The defendant's first assignment of error is that the court erred in allowing the allegation of sentence given in a former conviction to be read to the jury without admonishing the jury to disregard it. First, we note that the two stages of what otherwise would have been a bifurcated proceeding were joined by the agreement of the State and the defense. Furthermore, the defendant had ample opportunity to read both pages of the information, and he failed to object until after the information had been read to the jury and the prosecutor's opening statement given. Therefore, we are of the opinion that even if it was improper to read the sentence, 1 the defendant waived the error. See, Metoyer v. State, Okl.Cr., 538 P.2d 1066 (1975). The proper procedure would have been for the defendant to move that the court strike the objectionable material from the information prior to its reading to the jury. See, Metoyer v. State, supra. See also, Herndon v. State, Okl.Cr., 552 P.2d 707 (1976); and Barber v. State, Okl.Cr., 388 P.2d 320 (1963). We further note that the portion of the information objected to by the defendant was subsequently stricken by the court and was not included in the instructions to the jury, although the jury was not admonished to disregard the sentencing.

The defendant's next three assignments of error are that the court erred in not granting a mistrial upon the District Attorney's reference to other crimes and intimations of parole violations by the defendant, that the trial court erred in refusing to grant a mistrial because of improper cross-examination of defendant by the District Attorney, and that the District Attorney made remarks during the closing argument that were improper and by their nature were so prejudicial as to have denied defendant a fair trial. That the prosecutor was at the very least overzealous is obvious from the outset. First, the prosecutor brought it before the jury that the defendant was on parole at the time of the alleged crime. He further brought out that in being in a gambling establishment, the defendant was in violation of his parole. As this Court stated in Bell v. State, Okl.Cr., 381 P.2d 167, 173 (1962):

". . . The law does not make it any part of the jury's province to speculate on the defendant's conduct in the penitentiary, and the awards of grace he may receive because of good behavior. In fact, the jury's role is that of an arm of the judicial branch of the government, and the incarceration of a convict is one of administration for an arm of the executive branch of the government. To permit the jury to project itself in this manner into the executive branch of the government is clearly contrary to our constitutional concept of division of powers. . . ."

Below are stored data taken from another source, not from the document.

-- ==== Sys2Proof/Laws/KeptMid.lean ====
section
/-!
SUPPORT. Laws/KeptMid.lean: for each operation of FedOps, Energy, Calibration, Fans, PwrOps, Mapper, RebOps, HfeOps, Admin, Capo (in Machine/),
the register fields that it may change.
-/
set_option linter.unreachableTactic false
set_option linter.unusedTactic false
namespace Sys2Proof.Machine

/-! ### Machine/FedOps.lean -/

theorem kept_State_withFed (s : State) (f : Fed) : Kept [] s (State.withFed s f) := by
  unfold State.withFed
  try dsimp only
  repeat' first
    | exact (rfl : (_ : Bool) = _)
    | with_reducible exact Kept.refl
    | (dsimp only [Kept.mk_form]; with_reducible apply KeptMk.intro (_h0 := rfl) (h3 := rfl))

theorem kept_State_fedSend (s : State) (m : FedMsg) : Kept [] s (State.fedSend s m) := by
  unfold State.fedSend
  try dsimp only
  repeat' first
    | exact (rfl : (_ : Bool) = _)
    | with_reducible exact Kept.refl
    | with_reducible apply Kept.step (kept_State_withFed _ _)
    | (dsimp only [Kept.mk_form]; with_reducible apply KeptMk.intro (_h0 := rfl) (h3 := rfl))

theorem kept_State_letJoin (s : State) (node device : Nat) : Kept [Fld.FED_STATUS.REFUSE_REASON] s (State.letJoin s node device) := by
  unfold State.letJoin
  try dsimp only
  repeat' first
    | exact (rfl : (_ : Bool) = _)
    | with_reducible exact Kept.refl
    | with_reducible refine Kept.ite ?_ ?_
    | with_reducible apply Kept.setFldAt
    | with_reducible apply Kept.setFld
    | with_reducible apply Kept.step (kept_State_withFed _ _)
    | (dsimp only [Kept.mk_form]; with_reducible apply KeptMk.intro (_h0 := rfl) (h3 := rfl))
    | split
    | refine Kept.ite ?_ ?_

theorem kept_State_refuseJoin (s : State) (reason node : Nat) : Kept [Fld.FED_REFUSED] s (State.refuseJoin s reason node) := by
  unfold State.refuseJoin
  try dsimp only
  repeat' first
    | exact (rfl : (_ : Bool) = _)
    | with_reducible exact Kept.refl
    | with_reducible apply Kept.incFldAt
    | with_reducible apply Kept.incFld
    | with_reducible apply Kept.step (kept_State_emit _ _ _)
    | with_reducible apply Kept.step (kept_State_fedSend _ _)
    | dsimp only

theorem kept_State_leaveFed (s : State) : Kept [Fld.PIT_STATUS.IS_GM, Fld.PIT_STATUS.SYNCED] s (State.leaveFed s) := by
  unfold State.leaveFed
  try dsimp only
  repeat' first
    | exact (rfl : (_ : Bool) = _)
    | with_reducible exact Kept.refl
    | with_reducible apply Kept.setBitAt
    | with_reducible apply Kept.setBit
    | with_reducible apply Kept.step (kept_State_withFed _ _)
    | (dsimp only [Kept.mk_form]; with_reducible apply KeptMk.intro (_h0 := rfl) (h3 := rfl))

theorem kept_State_hearHello (s : State) (h : Hello) : Kept [Fld.FED_REFUSED, Fld.FED_STATUS.REFUSE_REASON, Fld.PIT_STATUS.IS_GM, Fld.PIT_STATUS.SYNCED] s (State.hearHello s h) := by
  unfold State.hearHello
  try dsimp only
  repeat' first
    | exact (rfl : (_ : Bool) = _)
    | with_reducible exact Kept.refl
    | with_reducible assumption
    | with_reducible refine Kept.ite ?_ ?_
    | with_reducible apply Kept.setFldAt
    | with_reducible apply Kept.setFld
    | with_reducible apply Kept.step (kept_State_emit _ _ _)
    | with_reducible apply Kept.step (kept_State_leaveFed _)
    | with_reducible apply Kept.step (kept_State_letJoin _ _ _)
    | with_reducible apply Kept.step (kept_State_refuseJoin _ _ _)
    | (dsimp only [Kept.mk_form]; with_reducible apply KeptMk.intro (_h0 := rfl) (h3 := rfl))
    | split
    | dsimp only
    | refine Kept.ite ?_ ?_

theorem kept_State_elect (s : State) (cands : List Announce) : Kept [Fld.PIT_GM.CLASS, Fld.PIT_GM.DEPTH, Fld.PIT_GM.NODE, Fld.PIT_GM.PRIORITY, Fld.PIT_STATUS.HOLDOVER, Fld.PIT_STATUS.IS_GM, Fld.PIT_STATUS.SYNCED] s (State.elect s cands) := by
  unfold State.elect
  try dsimp only
  repeat' first
    | exact (rfl : (_ : Bool) = _)
    | with_reducible exact Kept.refl
    | with_reducible assumption
    | with_reducible refine Kept.ite ?_ ?_
    | with_reducible apply Kept.setFldAt
    | with_reducible apply Kept.setFld
    | with_reducible apply Kept.setBitAt
    | with_reducible apply Kept.setBit
    | with_reducible apply Kept.step (kept_State_withFed _ _)
    | (dsimp only [Kept.mk_form]; with_reducible apply KeptMk.intro (_h0 := rfl) (h3 := rfl))
    | split
    | refine Kept.ite ?_ ?_

theorem kept_State_pitDone (s : State) (err : Nat) : Kept [Fld.PIT_CMD_STATUS.DONE, Fld.PIT_CMD_STATUS.ERROR] s (State.pitDone s err) := by
  unfold State.pitDone
  try dsimp only
  repeat' first
    | exact (rfl : (_ : Bool) = _)
    | with_reducible exact Kept.refl
    | with_reducible apply Kept.setFldAt
    | with_reducible apply Kept.setFld
    | with_reducible apply Kept.setBitAt
    | with_reducible apply Kept.setBit

theorem kept_State_hostTime (s : State) (cls : Nat) : Kept [Fld.PIT_NOW, Fld.PIT_STATUS.CLASS, Fld.PIT_STATUS.VALID] s (State.hostTime s cls) := by
  unfold State.hostTime
  try dsimp only
  repeat' first
    | exact (rfl : (_ : Bool) = _)
    | with_reducible exact Kept.refl
    | with_reducible apply Kept.setFldAt
    | with_reducible apply Kept.setFld
    | with_reducible apply Kept.setBitAt
    | with_reducible apply Kept.setBit
    | with_reducible apply Kept.step (kept_State_withFed _ _)
    | (dsimp only [Kept.mk_form]; with_reducible apply KeptMk.intro (_h0 := rfl) (h3 := rfl))

theorem kept_State_putPluck (s : State) (i : Nat) (e : PluckEnt) : Kept [] s (State.putPluck s i e) := by
  unfold State.putPluck
  try dsimp only
  repeat' first
    | exact (rfl : (_ : Bool) = _)
    | with_reducible exact Kept.refl
    | with_reducible apply Kept.step (kept_State_withFed _ _)
    | (dsimp only [Kept.mk_form]; with_reducible apply KeptMk.intro (_h0 := rfl) (h3 := rfl))

theorem kept_State_installPluck (s : State) (i : Nat) (m : PluckMsg) : Kept [] s (State.installPluck s i m) := by
  unfold State.installPluck
  try dsimp only
  repeat' first
    | exact (rfl : (_ : Bool) = _)
    | with_reducible exact Kept.refl
    | with_reducible apply Kept.step (kept_State_putPluck _ _ _)
    | dsimp only

theorem kept_State_writePluck (s : State) : Kept [] s (State.writePluck s).2 := by
  unfold State.writePluck
  try dsimp only
  repeat' first
    | exact (rfl : (_ : Bool) = _)
    | with_reducible exact Kept.refl
    | with_reducible apply Kept.step (kept_State_installPluck _ _ _)
    | with_reducible apply Kept.step (kept_State_withFed _ _)
    | (dsimp only [Kept.mk_form]; with_reducible apply KeptMk.intro (_h0 := rfl) (h3 := rfl))
    | dsimp only

theorem kept_State_pluckDone (s : State) (err : Nat) : Kept [Fld.PLUCK_STATUS.DONE, Fld.PLUCK_STATUS.ERROR] s (State.pluckDone s err) := by
  unfold State.pluckDone
  try dsimp only
  repeat' first
    | exact (rfl : (_ : Bool) = _)
    | with_reducible exact Kept.refl
    | with_reducible apply Kept.setFldAt
    | with_reducible apply Kept.setFld
    | with_reducible apply Kept.setBitAt
    | with_reducible apply Kept.setBit

theorem kept_State_loadStanding (s : State) : Kept [] s (State.loadStanding s) := by
  unfold State.loadStanding
  try dsimp only
  repeat' first
    | exact (rfl : (_ : Bool) = _)
    | with_reducible exact Kept.refl
    | with_reducible apply Kept.step (kept_State_withFed _ _)
    | (dsimp only [Kept.mk_form]; with_reducible apply KeptMk.intro (_h0 := rfl) (h3 := rfl))
    | dsimp only

theorem kept_State_settlePluck (s : State) (i : Nat) (e : PluckEnt) (st : PluckSt) (reason : Nat) : Kept [] s (State.settlePluck s i e st reason) := by
  unfold State.settlePluck
  try dsimp only
  repeat' first
    | exact (rfl : (_ : Bool) = _)
    | with_reducible exact Kept.refl
    | with_reducible refine Kept.ite ?_ ?_
    | with_reducible apply Kept.step (kept_State_putPluck _ _ _)
    | (dsimp only [Kept.mk_form]; with_reducible apply KeptMk.intro (_h0 := rfl) (h3 := rfl))
    | split
    | refine Kept.ite ?_ ?_

theorem kept_State_dropPluck (s : State) (i : Nat) (e : PluckEnt) (reason : Nat) : Kept [Fld.PLUCK_DROP_COUNT] s (State.dropPluck s i e reason) := by
  unfold State.dropPluck
  try dsimp only
  repeat' first
    | exact (rfl : (_ : Bool) = _)
    | with_reducible exact Kept.refl
    | with_reducible apply Kept.incFldAt
    | with_reducible apply Kept.incFld
    | with_reducible apply Kept.step (kept_State_settlePluck _ _ _ _ _)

See also, Sam v. State, Okl.Cr., 523 P.2d 1146 (1974); Evans v. State, Okl.Cr., 541 P.2d 269 (1975). We think that it is no less prejudicial to a defendant to have the idea of possible parole put in front of the jury through the circuitous means of referring to the fact that the defendant is already on parole from a prior conviction. Therefore, we think the prosecutor erred in putting before the jury the fact that the defendant was on parole at the time of the crime.

Furthermore, the prosecutor on several occasions...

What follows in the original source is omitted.